Tuesday, February 21, 2023

“Beware False Prophets!”

I have no love for Joel Osteen, but there isn’t a word of this that is even close to being true. Indeed, the thread reads like one on my local NextDoor: a farrago of ignorance.  No. Lakewood bought the Compaq Center 20 years ago. And no, Osteen doesn't pay himself $54 million a year out of the church. The church doesn’t generate nearly that kind of money.

I do like the “I heard” portion of that. If Osteen spent that much, he grossly overspent. The construction cost of the building in 2021 dollars is $165 million. And pastors pay income tax on their income. The idea they don’t, or only do when they “go to other churches” (which are not obligated to pay; it’s an honorarium of usually a minimal amount), is just farcical. (And when does Osteen preach in other churches?) So is this:
This is purely ignorant drivel. This is the ignorance of a man who has no clue how the tax system works, but imagines it screws only him and leaves everybody else alone.  That's a form of narcicissm:  everybody gets away with it but me!

Even Snopes says Osteen's net worth is estimated at between $40 million and $100 million, and most of his income is from book sales (as Osteen himself says) (that bit above about the garage full of exotic cars is bullshit, too). At $54 million a year, his net worth by now would be closer to Elon Musk's. And it isn't; not nearly.

Osteen is a businessman, and his business is selling a very weak form of Christianity that mostly sells self-satisfaction.  Lakewood is the extreme example of the Church of Meaning and Belonging.  There is no sacrifice involved at all, just the satisfaction that God wants you to get rich.  To be fair, I don't know too many Christian denominations or preachers who preach "Damn you, rich!  You already have your consolation!"  But even those churches are more known for their charity than Osteen's church.  Lakewood is not known as a paragon of charity, let me put it that way.
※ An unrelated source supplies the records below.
-- ==== Sys2Proof/Machine/Sequence.lean ====
section
/-! DEFINITION. The Sequencer's acts on one breaker: its drives, its entry into LOCKOUT, its leaving of HUNT, and the opens and
closes it makes for a hunt (03 R47, R50, R53, R64 to R66). -/

namespace Sys2Proof.Machine

/-! ## Drives and timers of a record -/

/-- The close drive released and the close-fail timer stopped. -/
def Seq.releaseClose (r : Seq) : Seq := { r with closeDrive := false, closeFail := none }

/-- The trip drive released and the trip-fail timer stopped. -/
def Seq.releaseTrip (r : Seq) : Seq := { r with tripDrive := false, tripFail := none }

/-- The trip drive asserted; a close drive asserted before it is first released (03 R47). -/
def Seq.assertTrip (r : Seq) : Seq :=
  if r.closeDrive then { r.releaseClose with tripDrive := true } else { r with tripDrive := true }

/-- The close drive asserted and the close-fail timer started. -/
def Seq.assertClose (time : Nat) (r : Seq) : Seq := { r with closeDrive := true, closeFail := some time }

/-- Every timer of the record stopped (03 R53). -/
def Seq.stopTimers (r : Seq) : Seq :=
  { r with tripFail := none, closeFail := none, dead := none, reclaim := none, window := none }

/-- CLOSED with the shot counter at 0, the close-onto-fault window stopped (03 R51, R58, R64, R66). -/
def Seq.restClosed (r : Seq) : Seq :=
  { r with state := .closed, shots := 0, tripElement := none, window := none, huntTest := false }

/-! ## Acts -/

/-- The entry into LOCKOUT (03 R53): every running timer stopped, the cause set, a LOCKOUT notice given. `element` is the trip
element that is kept (log 22). -/
def State.lockout (s : State) (f : Feeder) (cause : LockoutCause) (element : Option Element) : State :=
  (s.modSeq f (fun r => { r.stopTimers with state := .lockout cause, tripElement := element, huntTest := false })).give
    (.feeder f) (.lockout cause (s.seq.get f).shots)

/-- The leaving of HUNT at a hunt's end, by the drives and the position (03 R64). No trip element goes with it (log 22). -/
def State.leaveHunt (s : State) (f : Feeder) : State :=
  if (s.seq.get f).tripDrive then
    s.modSeq f (fun r => { r with state := .tripping .huntEnd false, tripElement := none, huntTest := false })
  else
    let s := s.modSeq f Seq.releaseClose
    if (s.seq.get f).position = .closed then s.modSeq f Seq.restClosed
    else s.lockout f .huntEnd none

/-- The entry into BREAKER_FAIL at the expiry of the trip-fail timer (03 R50): the trip drive stays asserted. -/
def State.breakerFails (s : State) (f : Feeder) (origin : TripOrigin) : State :=
  (s.modSeq f (fun r => { r with state := .breakerFail origin, tripFail := none, huntTest := false })).give
    (.feeder f) (.breakerFail origin)

/-! ## Serving a hunt -/

/-- HUNT_OPEN (03 R66). The answer says whether OPEN is reported at once. -/
def State.huntOpen (s : State) (f : Feeder) : State × Bool :=
  let r := s.seq.get f
  if r.state = .hunt .opening then (s, false)
  else if r.position = .opened then
    (s.modSeq f (fun r => { r.releaseClose with state := .hunt .idle, huntTest := false }), true)
  else
    let time := s.tripFailTime f
    (s.modSeq f (fun r =>
      let r := r.assertTrip
      { r with state := .hunt .opening, tripFail := r.tripFail.or (some time) }), false)

/-- What the Sequencer answers to TEST_CLOSE and RESTORE_CLOSE (03 R65). -/
inductive CloseAnswer where
  | issued
  | blocked (c : Cause)
  | position
  | wrongState
  deriving DecidableEq, Repr

/-- TEST_CLOSE and RESTORE_CLOSE, by the hunt service that they lead to (03 R65). -/
def State.huntClose (s : State) (f : Feeder) (service : HuntService) : State × CloseAnswer :=
  let r := s.seq.get f
  if r.state = .hunt .idle then
    match (s.causes f).first Cause.blocksHunt with
    | some c => (s, .blocked c)
    | none =>
      if r.position = .opened then
        let time := s.closeFailTime f
        (s.modSeq f (fun r => { r.assertClose time with
            state := .hunt service, huntTest := r.huntTest || decide (service = .testClosing) }), .issued)
      else (s, .position)
  else (s, .wrongState)

end Sys2Proof.Machine
end

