/-- The value of a field of a copy is set and within its range (02 R36). -/
def Field.good {α : Type} (x : Field α) (a : α) : Bool :=
  match x.get a with
  | some n => x.accepts n
  | none => false

/-- The value of a field without a presence byte; 0 where it is unset, which a stored record never is. -/
def Field.bytes {α : Type} (x : Field α) (a : α) : List Byte := beOf x.width ((x.get a).getD 0)

/-- The value of a field after its presence byte (02 R35). -/
def Field.optBytes {α : Type} (x : Field α) (a : α) : List Byte := opt (beOf x.width) (x.get a)

/-- A field of the settings of an element. -/
def elementField (row : Nat) (e : Element) (accepts : Nat → Bool) (get : ElementSettings → Nat)
    (set : Nat → ElementSettings → ElementSettings) (width : Nat) : Field Group where
  row := row
  index := e.place
  accepts := accepts
  get := fun g => some (get (g.elements.get e))
  set := fun n g => { g with elements := g.elements.set e (set n (g.elements.get e)) }
  width := width

/-- A field that a group holds once. -/
def groupField (row : Nat) (accepts : Nat → Bool) (get : Group → Nat) (set : Nat → Group → Group) (width : Nat) :
    Field Group where
  row := row
  index := 0
  accepts := accepts
  get := fun g => some (get g)
  set := set
  width := width

/-- The place of a two-way setting: on or off, set or clear (log 12). -/
def placeOf (b : Bool) : Nat := if b then 0 else 1

/-- The range of the pickup of an element (02 R27). -/
def pickupRange : Element → Nat → Bool
  | .p1 | .p2 => within 10 4000
  | .e1 | .e2 => within 5 5000
  | .s1 => within 5 250

/-- The bytes of a pickup: that of S1 fits one. -/
def pickupWidth : Element → Nat
  | .p1 | .p2 | .e1 | .e2 => 2
  | .s1 => 1

/-- The fields of a group in the order of the table of 02 R27. A range holds of the whole four-byte value of R34, so that a choice
or a set with a bit above its one byte is out of range (log 41). -/
def groupFields : List (Field Group) :=
  Element.all.map (fun e => elementField 0 e (within 0 1) (fun x => placeOf x.enabled)
    (fun n x => { x with enabled := decide (n = 0) }) 1)
  ++ Element.all.map (fun e => elementField 1 e (pickupRange e) (·.pickup) (fun n x => { x with pickup := n }) (pickupWidth e))
  ++ Element.all.map (fun e => elementField 2 e (within 1 31) (fun x => x.shots.toNat)
    (fun n x => { x with shots := BitVec.ofNat 5 n }) 1)
  ++ Element.all.map (fun e => elementField 3 e (within 0 1) (fun x => placeOf x.workFast)
    (fun n x => { x with workFast := decide (n = 0) }) 1)
  ++ [.p1, .e1].map (fun e => elementField 4 e (within 0 3) (fun x => x.curve.place)
    (fun n x => { x with curve := (Ix4.ofPlace n).getD x.curve }) 1)
  ++ [.p1, .e1].map (fun e => elementField 5 e (within 5 150) (·.tm) (fun n x => { x with tm := n }) 1)
  ++ [.p1, .e1].map (fun e => elementField 6 e (within 0 60000) (·.resetTime) (fun n x => { x with resetTime := n }) 2)
  ++ [.p2, .e2, .s1].map (fun e => elementField 7 e (stepped 0 60000) (·.delay) (fun n x => { x with delay := n }) 2)
  ++ [{ elementField 8 .s1 (within 10 500) (·.vsup) (fun n x => { x with vsup := n }) 2 with index := 0 }]
  ++ [groupField 9 (within 0 4) (·.shotCount) (fun n g => { g with shotCount := n }) 1]
  ++ Ix4.all.map (fun i => { groupField 10 (stepped 300 180000) (fun g => g.deadTimes.get i)
    (fun n g => { g with deadTimes := g.deadTimes.set i n }) 4 with index := i.num })
  ++ [groupField 11 (within 5000 300000) (·.reclaimTime) (fun n g => { g with reclaimTime := n }) 4,
    groupField 12 (within 0 6) (·.recloseCeiling) (fun n g => { g with recloseCeiling := n }) 1,
    groupField 13 (within 0 1) (fun g => placeOf g.huntEnabled) (fun n g => { g with huntEnabled := decide (n = 0) }) 1,
    groupField 14 (within 0 6) (·.huntCeiling) (fun n g => { g with huntCeiling := n }) 1,
    groupField 15 (within 1 6) (·.testBudget) (fun n g => { g with testBudget := n }) 1,
    groupField 16 (within 1000 10000) (·.testHoldTime) (fun n g => { g with testHoldTime := n }) 2]

/-- The breakpoint count of a curve copy (02 R28). -/
def countField : Field CurveDraft where
  row := 0
  index := 0
  accepts := within 2 16
  get := (·.count)
  set := fun n c => { c with count := some n }
  width := 1

/-- The multiple of a breakpoint, numbered from 1 (02 R28). -/
def qField (k : Nat) : Field CurveDraft where
  row := 1
  index := k
  accepts := within 64 2560
  get := fun c => (c.qs[k - 1]?).join
  set := fun n c => { c with qs := c.qs.set (k - 1) (some n) }
  width := 2

/-- The time of a breakpoint, numbered from 1 (02 R28). -/
def tField (k : Nat) : Field CurveDraft where
  row := 2
  index := k
  accepts := within 10 600000
  get := fun c => (c.ts[k - 1]?).join
  set := fun n c => { c with ts := c.ts.set (k - 1) (some n) }
  width := 4

/-- The fields of a curve copy up to a number of breakpoints: the count, then every multiple, then every time (02 R28, R36,
log 40). -/
def curveFieldsTo (n : Nat) : List (Field CurveDraft) :=
  countField :: ((List.range n).map (fun k => qField (k + 1)) ++ (List.range n).map (fun k => tField (k + 1)))

/-- A number field of a constants copy. -/
def constantField (row : Nat) (accepts : Nat → Bool) (get : ConstantsDraft → Option Nat)
    (set : Nat → ConstantsDraft → ConstantsDraft) (width : Nat) : Field ConstantsDraft := ⟨row, 0, accepts, get, set, width⟩

/-- The fields of a constants copy in the order of the table of 02 R29. -/
def constantFields : List (Field ConstantsDraft) :=
  [constantField 0 (within 100 3000) (·.x1) (fun n k => { k with x1 := some n }) 2,
    constantField 1 (within 0 5000) (·.minUncertainty) (fun n k => { k with minUncertainty := some n }) 2,
    constantField 2 (within 0 30) (·.uncertaintyPercent) (fun n k => { k with uncertaintyPercent := some n }) 1,
    constantField 3 (within 10 5000) (·.locateThreshold) (fun n k => { k with locateThreshold := some n }) 2,
    constantField 4 (within 60 500) (·.tripFailTime) (fun n k => { k with tripFailTime := some n }) 2,
    constantField 5 (within 100 2000) (·.closeFailTime) (fun n k => { k with closeFailTime := some n }) 2,
    constantField 6 (within 100 2000) (·.windowTime) (fun n k => { k with windowTime := some n }) 2,
    constantField 7 (within 0 1) (fun k => k.district.map District.place)
      (fun n k => { k with district := some (if n = 0 then .a else .b) }) 1]
  ++ (List.range 6).map (fun i => { constantField 8 (within 1 4) (fun k => ((k.levelMap[i]?).join).map Ix4.num)
    (fun n k => { k with levelMap := k.levelMap.set i (Ix4.ofNum n) }) 1 with index := i })

/-- The field that a byte and an index name. -/
def findField {α : Type} (fs : List (Field α)) (row index : Nat) : Option (Field α) :=
  fs.find? (fun x => decide (x.row = row ∧ x.index = index))

/-- Writes a field of a copy: none when the field does not belong, or the index or the value is out of range (02 R34). -/
def writeField {α : Type} (fs : List (Field α)) (w : StagedFields) (a : α) : Option α :=
  match findField fs w.field w.index with
  | some x => if x.accepts w.value then some (x.set w.value a) else none
  | none => none

/-- Writes a field of a working copy (02 R34). -/
def Draft.write (w : StagedFields) : Draft → Option Draft
  | .group f g c => (writeField groupFields w c).map (.group f g)
  | .curve n c => (writeField (curveFieldsTo 16) w c).map (.curve n)
  | .feeder f c => (writeField constantFields w c).map (.feeder f)

/-- The target of a staging. -/
def Draft.target : Draft → Target
  | .group f g _ => .group f g
  | .curve n _ => .curve n
  | .feeder f _ => .feeder f

/-- Every field of a working copy, unset ones marked (02 R35); a working copy has a fixed number of fields, and no count byte stands
before any of them (log 14). -/
def Draft.bytes : Draft → List Byte
  | .group _ _ c => groupFields.flatMap (fun x => x.optBytes c)
  | .curve _ c => (curveFieldsTo 16).flatMap (fun x => x.optBytes c)
  | .feeder _ c => constantFields.flatMap (fun x => x.optBytes c)

/-! ## The commit check (02 R36) -/

/-- A failing field and its index. -/
abbrev Failing := Nat × Nat

/-- The first field of a list that is not set or not within its range. -/
def firstBad {α : Type} (fs : List (Field α)) (a : α) : Option Failing :=
  (fs.find? (fun x => !x.good a)).map (fun x => (x.row, x.index))

/-- An enabled element names a curve table that is VALID. -/
def Store.namesValid (t : Store) (x : ElementSettings) : Bool :=
  !x.enabled || (t.curves.get x.curve).validContent.isSome

/-- The cross-field rules of a group. -/
def Store.groupCross (t : Store) (g : Group) : Option Failing :=
  if t.namesValid g.elements.p1 = false then some (4, Element.p1.place)
  else if t.namesValid g.elements.e1 = false then some (4, Element.e1.place)
  else none

/-- The number of the first value of a list, from the second on, that does not stand to the one before it as it should. -/
def firstBreak (holds : Nat → Nat → Bool) : Nat → List Nat → Option Nat
  | k, a :: b :: rest => if holds a b then firstBreak holds (k + 1) (b :: rest) else some (k + 1)
  | _, _ => none

/-- The breakpoints of a curve copy up to its count. -/
def CurveDraft.qsTo (c : CurveDraft) : List Nat := (c.qs.take (c.count.getD 0)).map (·.getD 0)
def CurveDraft.tsTo (c : CurveDraft) : List Nat := (c.ts.take (c.count.getD 0)).map (·.getD 0)

/-- The cross-field rules of a curve table. -/
def CurveDraft.cross (c : CurveDraft) : Option Failing :=
  if c.qsTo.head? ≠ some 64 then some (1, 1)
  else
    match firstBreak (fun a b => decide (a < b)) 1 c.qsTo with
    | some k => some (1, k)
    | none => (firstBreak (fun a b => decide (b ≤ a)) 1 c.tsTo).map (fun k => (2, k))

/-- The commit check: the first failing field and its index, if any (02 R36). -/
def Store.commitCheck (t : Store) : Draft → Option Failing
  | .group _ _ c => (firstBad groupFields c).or (t.groupCross c)
  | .curve _ c => (firstBad (curveFieldsTo (c.count.getD 0)) c).or c.cross
  | .feeder _ c => firstBad constantFields c

/-! ## Contents -/

/-- The level map of a copy. -/
def levelMapOf : List (Option GroupNo) → LevelMap
  | [a, b, c, d, e, f] => ⟨a.getD .n1, b.getD .n1, c.getD .n1, d.getD .n1, e.getD .n1, f.getD .n1⟩
  | _ => ⟨.n1, .n1, .n1, .n1, .n1, .n1⟩

/-- The constants of a copy whose fields are all set. -/
def ConstantsDraft.constants (k : ConstantsDraft) : Constants where
  x1 := k.x1.getD 0
  minUncertainty := k.minUncertainty.getD 0
  uncertaintyPercent := k.uncertaintyPercent.getD 0
  locateThreshold := k.locateThreshold.getD 0
  tripFailTime := k.tripFailTime.getD 0
  closeFailTime := k.closeFailTime.getD 0
  windowTime := k.windowTime.getD 0
  district := k.district.getD .a
  levelMap := levelMapOf k.levelMap

/-- The curve of a copy: its breakpoints up to the count (02 R28). -/
def CurveDraft.curve (c : CurveDraft) : Curve := ⟨(c.qsTo.zip c.tsTo).map (fun p => ⟨p.1, p.2⟩)⟩

/-- The copy of a VALID constants record (02 R33). -/
def Constants.draft (k : Constants) : ConstantsDraft where
  x1 := some k.x1
  minUncertainty := some k.minUncertainty
  uncertaintyPercent := some k.uncertaintyPercent
  locateThreshold := some k.locateThreshold
  tripFailTime := some k.tripFailTime
  closeFailTime := some k.closeFailTime
  windowTime := some k.windowTime
  district := some k.district
  levelMap := (List.range 6).map (fun i => some (k.levelMap.get i))

/-- A list of sixteen with the rest unset. -/
def padTo16 (ns : List Nat) : List (Option Nat) := (List.range 16).map (fun i => ns[i]?)

/-- The copy of a VALID curve table (02 R33): the breakpoints beyond the count are unset (R28). -/
def Curve.draft (c : Curve) : CurveDraft :=
  ⟨some c.breakpoints.length, padTo16 (c.breakpoints.map (·.q)), padTo16 (c.breakpoints.map (·.t))⟩
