-- ==== Sys2Proof/Machine/PoleLink.lean ====
section
/-! DEFINITION. The commands and the events of the Pole Link (09). -/

namespace Sys2Proof.Machine

/-! ## Writing and deleting records (09 R165, R166) -/

/-- The fields of WRITE_DEVICE in range (09 R165 check 1): the feeder, the kind, and whether the relay goes with the tier. -/
def DeviceFields.inRange (x : DeviceFields) : Option (Feeder × DeviceKind) :=
  match Ix4.ofNum x.feeder, DeviceKind.ofPlace x.kind with
  | some f, some k =>
    if 1 ≤ x.address ∧ x.address ≤ 30 ∧ ((x.tier = 1 ∧ x.relay = none) ∨ (x.tier = 2 ∧ x.relay.isSome)) then some (f, k)
    else none
  | _, _ => none

/-- A relay address names a held tier-1 record of a feeder, other than the record being written (09 R165 check 3). -/
def relayHolds (t : Table Device) (f : Feeder) (address relay : Nat) : Bool :=
  decide (relay ≠ address) && ((t.find relay).map (fun d => d.relay.isNone && decide (d.feeder = f))).getD false

/-- A record is named as relay by another (09 R165 check 6, R166). -/
def isRelay (t : Table Device) (address : Nat) : Bool :=
  t.any (fun p => decide (p.1 ≠ address ∧ p.2.relay = some address))

/-- A device heads a held section of some feeder (07 R133). -/
def State.heads (s : State) (address : Nat) : Bool := Ix4.all.any (fun f => headed (s.sections.get f) address)

/-- An order to a device is in flight or a resend to it waits. -/
def Link.busy (l : Link) (address : Nat) (d : Device) : Bool := d.inFlight.isSome || l.resends.contains address

/-- The checks 2 to 6 of WRITE_DEVICE, in order (09 R165). -/
def State.deviceCheck (s : State) (f : Feeder) (x : DeviceFields) : Option Status :=
  let t := s.link.devices
  let held := t.find x.address
  if held.isNone ∧ deviceCapacity ≤ t.length then some .full
  else if (x.relay.map (relayHolds t f x.address)).getD true = false then some .badField
  else
    match held with
    | none => none
    | some d =>
      if s.link.busy x.address d ∨ d.owner = .hunt then some .inUse
      else if d.feeder ≠ f ∧ s.heads x.address then some .inUse
      else if d.relay = none ∧ (x.tier = 2 ∨ d.feeder ≠ f) ∧ isRelay t x.address then some .inUse
      else none

/-- A new record (09 R165). -/
def newDevice (f : Feeder) (k : DeviceKind) (relay : Option Nat) : Device where
  feeder := f
  kind := k
  relay := relay
  desired := none
  owner := .host
  ack := none
  desiredBlock := none
  ackBlock := none
  posHeld := false
  blockHeld := false
  inFlight := none
  lastTag := none
  reach := .reachable
  probe := none
  probeDue := false

/-- A rewrite of a record keeps the desired position and the owner (09 R165), and the last tag sent (log 45); a SWITCH has no desired
block. -/
def Device.rewrite (f : Feeder) (k : DeviceKind) (relay : Option Nat) (d : Device) : Device :=
  { newDevice f k relay with
    desired := d.desired
    owner := d.owner
    desiredBlock := if k = .recloser then d.desiredBlock else none
    inFlight := d.inFlight
    lastTag := d.lastTag }

/-- The record that WRITE_DEVICE leaves; a RECLOSER takes its desired block from the wish of its feeder (09 R165, 06 R121). -/
def State.writtenDevice (s : State) (f : Feeder) (k : DeviceKind) (x : DeviceFields) : Device :=
  let d := match s.link.devices.find x.address with
    | some d => d.rewrite f k x.relay
    | none => newDevice f k x.relay
  d.wished (s.cond.get f).wish

def writeDevice (x : DeviceFields) (s : State) : State × Reply :=
  match x.inRange with
  | none => (s, refuse .badField)
  | some (f, k) =>
    match s.deviceCheck f x with
    | some st => (s, refuse st)
    | none => (s.putDevices (s.link.devices.put x.address (s.writtenDevice f k x)), ok [])

/-- WRITE_DEVICE, command 50 (09 R165). -/
def execWriteDevice (p : Payload) (s : State) : Result := serve 50 readDeviceFields writeDevice p s

/-- A device named by an address: out of range the command is refused BAD_FIELD, and one that no record bears is answered
NOT_FOUND (09 R166, R167). -/
def onDevice (n : Nat) (s : State) (k : Device → State × Reply) : State × Reply :=
  if 1 ≤ n ∧ n ≤ 30 then
    match s.link.devices.find n with
    | some d => k d
    | none => (s, refuse .notFound)
  else (s, refuse .badField)

def deleteDevice (n : Nat) (s : State) : State × Reply :=
  onDevice n s (fun d =>
    if s.heads n ∨ isRelay s.link.devices n ∨ s.link.busy n d then (s, refuse .inUse)
    else (s.putDevices (s.link.devices.erase n), ok []))

/-- DELETE_DEVICE, command 51 (09 R166). -/
def execDeleteDevice (p : Payload) (s : State) : Result := serve 51 readByte deleteDevice p s

/-! ## Reading records (09 R166) -/

/-- An in-flight order: its code, tag and send count, present or absent together (09 R164, log 14). -/
def orderBytes (o : Order) : List Byte := be1 o.code.place ++ be1 o.tag ++ be1 o.sends

/-- The tier and the relay of a record. -/
def tierBytes (d : Device) : List Byte := be1 (if d.relay.isSome then 2 else 1)

/-- Every field of a record, with the remaining times of its probe timer and of its reply timer (09 R166). -/
def deviceBytes (address : Nat) (d : Device) : List Byte :=
  be1 address ++ feederByte d.feeder ++ be1 d.kind.place ++ tierBytes d ++ opt be1 d.relay
    ++ switchByte d.desired ++ be1 d.owner.place ++ switchByte d.ack ++ blockByte d.desiredBlock ++ blockByte d.ackBlock
    ++ firstOf d.posHeld ++ firstOf d.blockHeld ++ opt orderBytes d.inFlight ++ opt be1 d.lastTag ++ be1 d.reach.place
    ++ opt be2 d.probe ++ opt be2 (d.inFlight.bind (·.timer))

def readDevice (n : Nat) (s : State) : State × Reply := onDevice n s (fun d => (s, ok (deviceBytes n d)))

/-- READ_DEVICE, command 52 (09 R166). -/
def execReadDevice (p : Payload) (s : State) : Result := serve 52 readByte readDevice p s

/-- An entry of LIST_DEVICES (09 R166). -/
def deviceLine (p : Nat × Device) : List Byte :=
  be1 p.1 ++ feederByte p.2.feeder ++ be1 p.2.kind.place ++ tierBytes p.2 ++ switchByte p.2.desired ++ switchByte p.2.ack
    ++ blockByte p.2.desiredBlock ++ blockByte p.2.ackBlock ++ be1 p.2.reach.place ++ yes p.2.inFlight.isSome

/-- The records that LIST_DEVICES returns. -/
def devicesOf (t : Table Device) : Option Feeder → Table Device
  | none => t
  | some f => t.filter (fun p => decide (p.2.feeder = f))

def listDevices (n : Option Nat) (s : State) : State × Reply :=
  match n with
  | none => (s, ok (listOf deviceLine s.link.devices))
  | some n => onFeeder n s (fun f => (s, ok (listOf deviceLine (devicesOf s.link.devices (some f)))))

/-- LIST_DEVICES, command 53 (09 R166). -/
def execListDevices (p : Payload) (s : State) : Result := serve 53 readOptByte listDevices p s

/-! ## Orders, the limit and LINK_CLEAR (09 R167, R171, R181, R182) -/

def orderSwitch (x : Nat × Nat) (s : State) : State × Reply :=
  match desiredOfPlace x.2 with
  | none => (s, refuse .badField)
  | some pos =>
    onDevice x.1 s (fun d =>
      if d.owner = .hunt then (s, refuse .inUse)
      else (s.modDevice x.1 (fun d => { d with desired := pos, posHeld := false }), ok []))

/-- ORDER_SWITCH, command 54 (09 R167). -/
def execOrderSwitch (p : Payload) (s : State) : Result := serve 54 readTwo orderSwitch p s

def setLinkLimit (n : Nat) (s : State) : State × Reply :=
  if n = 1 ∨ n = 2 ∨ n = 4 then
    if n < inFlightCount s.link.devices then (s, refuse .wrongState)
    else ({ s with link := { s.link with limit := n } }, ok [])
  else (s, refuse .badField)

/-- SET_LINK_LIMIT, command 55 (09 R171). -/
def execSetLinkLimit (p : Payload) (s : State) : Result := serve 55 readByte setLinkLimit p s

def linkClear (_ : Unit) (s : State) : State × Reply := (s.clearLink, ok [])

/-- LINK_CLEAR, command 56 (09 R181). -/
def execLinkClear (p : Payload) (s : State) : Result := serve 56 readNothing linkClear p s

/-- The order in flight of a record, with whether its resend waits and its reply timer (09 R182). -/
def orderLine (resends : List Nat) (p : Nat × Device) : List Byte :=
  be1 p.1 ++ (p.2.inFlight.map (fun o =>
    orderBytes o ++ yes (resends.contains p.1) ++ opt be2 o.timer)).getD []

/-- What READ_LINK returns; the four addresses last chosen have no count byte, and the number of orders in flight is the count byte of
their list, which runs in ascending address (09 R182, log 14). -/
def linkBytes (l : Link) : List Byte :=
  be1 (if l.sending.isSome then 1 else 0) ++ yes l.carrier ++ yes l.clearWaits ++ be1 l.limit ++ be1 l.tagCounter
    ++ l.lastChosen.toList.flatMap (opt be1)
    ++ listOf (orderLine l.resends) (l.devices.filter (fun p => p.2.inFlight.isSome))

/-- The carrier detect line as it stands (09 R169). -/
def State.senseCarrier (s : State) (carrier : Bool) : State := { s with link := { s.link with carrier := carrier } }

def readLink (_ : Unit) (s : State) : State × Reply := (s, ok (linkBytes s.link))

/-- READ_LINK, command 57 (09 R182). `carrier` is the carrier detect line as it stands at the command (log 6). -/
def execReadLink (p : Payload) (carrier : Bool) (s : State) : Result :=
  serve 57 readNothing readLink p (s.senseCarrier carrier)

/-! ## Events (09 R169 to R179) -/

/-- REPLY_FRAME (09 R175 to R178, 11 R210): the frame ends as the carrier drops. -/
def execReplyFrame (frame : List Byte) (cut : Bool) (s : State) : Result :=
  let s := s.senseCarrier false
  match readReplyFrame frame cut with
  | some r => .next (s.takeReply r)
  | none => .next s

/-- FRAME_SENT (09 R169, R172): it comes while the transmitter is SENDING. -/
def execFrameSent (s : State) : Result := .next { s with link := s.link.frameSent }

/-- REPLY_TIMER_EXPIRY (09 R173, R174): it comes when the reply timer has run down (log 3). -/
def execReplyTimerExpiry (address : Nat) (s : State) : Result := .next (s.replyExpires address)

/-- PROBE_TIMER_EXPIRY (09 R179): it comes when the probe timer has run down (log 3). -/
def execProbeTimerExpiry (address : Nat) (s : State) : Result := .next (s.probeExpires address)

/-- ARBITER_CHOICE (09 R170): the arbiter chooses where the rule allows a choice. It is a command of its own, so that others can
stand between it and the event that freed the transmitter (log 43). -/
def execArbiterChoice (carrier : Bool) (s : State) : Result :=
  let s := s.senseCarrier carrier
  .next { s with link := s.link.arbitrate }

/-- RESEND (09 R169, R173): the first waiting resend starts where the transmitter is free for it (log 43). -/
def execResend (carrier : Bool) (s : State) : Result :=
  let s := s.senseCarrier carrier
  .next { s with link := s.link.startResend }

/-- CLEAR_FRAME (09 R169, R181): the waiting clear frame starts where the transmitter is free for it (log 43). -/
def execClearFrame (carrier : Bool) (s : State) : Result :=
  let s := s.senseCarrier carrier
  .next { s with link := s.link.startClear }

end Sys2Proof.Machine
end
I had one random and all but chance encounter with his church when I was in active ministry and his church was near a public housing unit the local UCC churches own and operate here in Houston.  Mr. Osteen's church, under his father, had been regular donors of turkeys at Thanksgiving (or was it Christmas?) to the residents of the units.  Sometime after Mr. Osteen took over for his deceased father the church decided the residents should drive to the church to get the turkeys, rather than await delivery.  This most couldn't do, as they didn't have cars or were working when the church was willing to hand out the birds; so the local UCC churches had to take up the slack.  It wasn't long after that Mr. Osteen moved operations to downtown Houston, and all hope of turkey charity from Mr. Osteen's congregation for the residents of the housing unit stopped together, as the poet put it.

If you want to know what I think of him, my opinions have been expressed freely around here, though not recently; but those opinions haven't really changed.  This kind of claptrap, however, especially when its repeated credulously by people who should be more skeptical of such outlandish claims, is just annoying.  Especially when it's used to claim all churches are money pits who collect coin without paying any taxes, and revel in their wealth because of their status as charities.  What can I say?  That kind of stupid just annoys the shit out of me.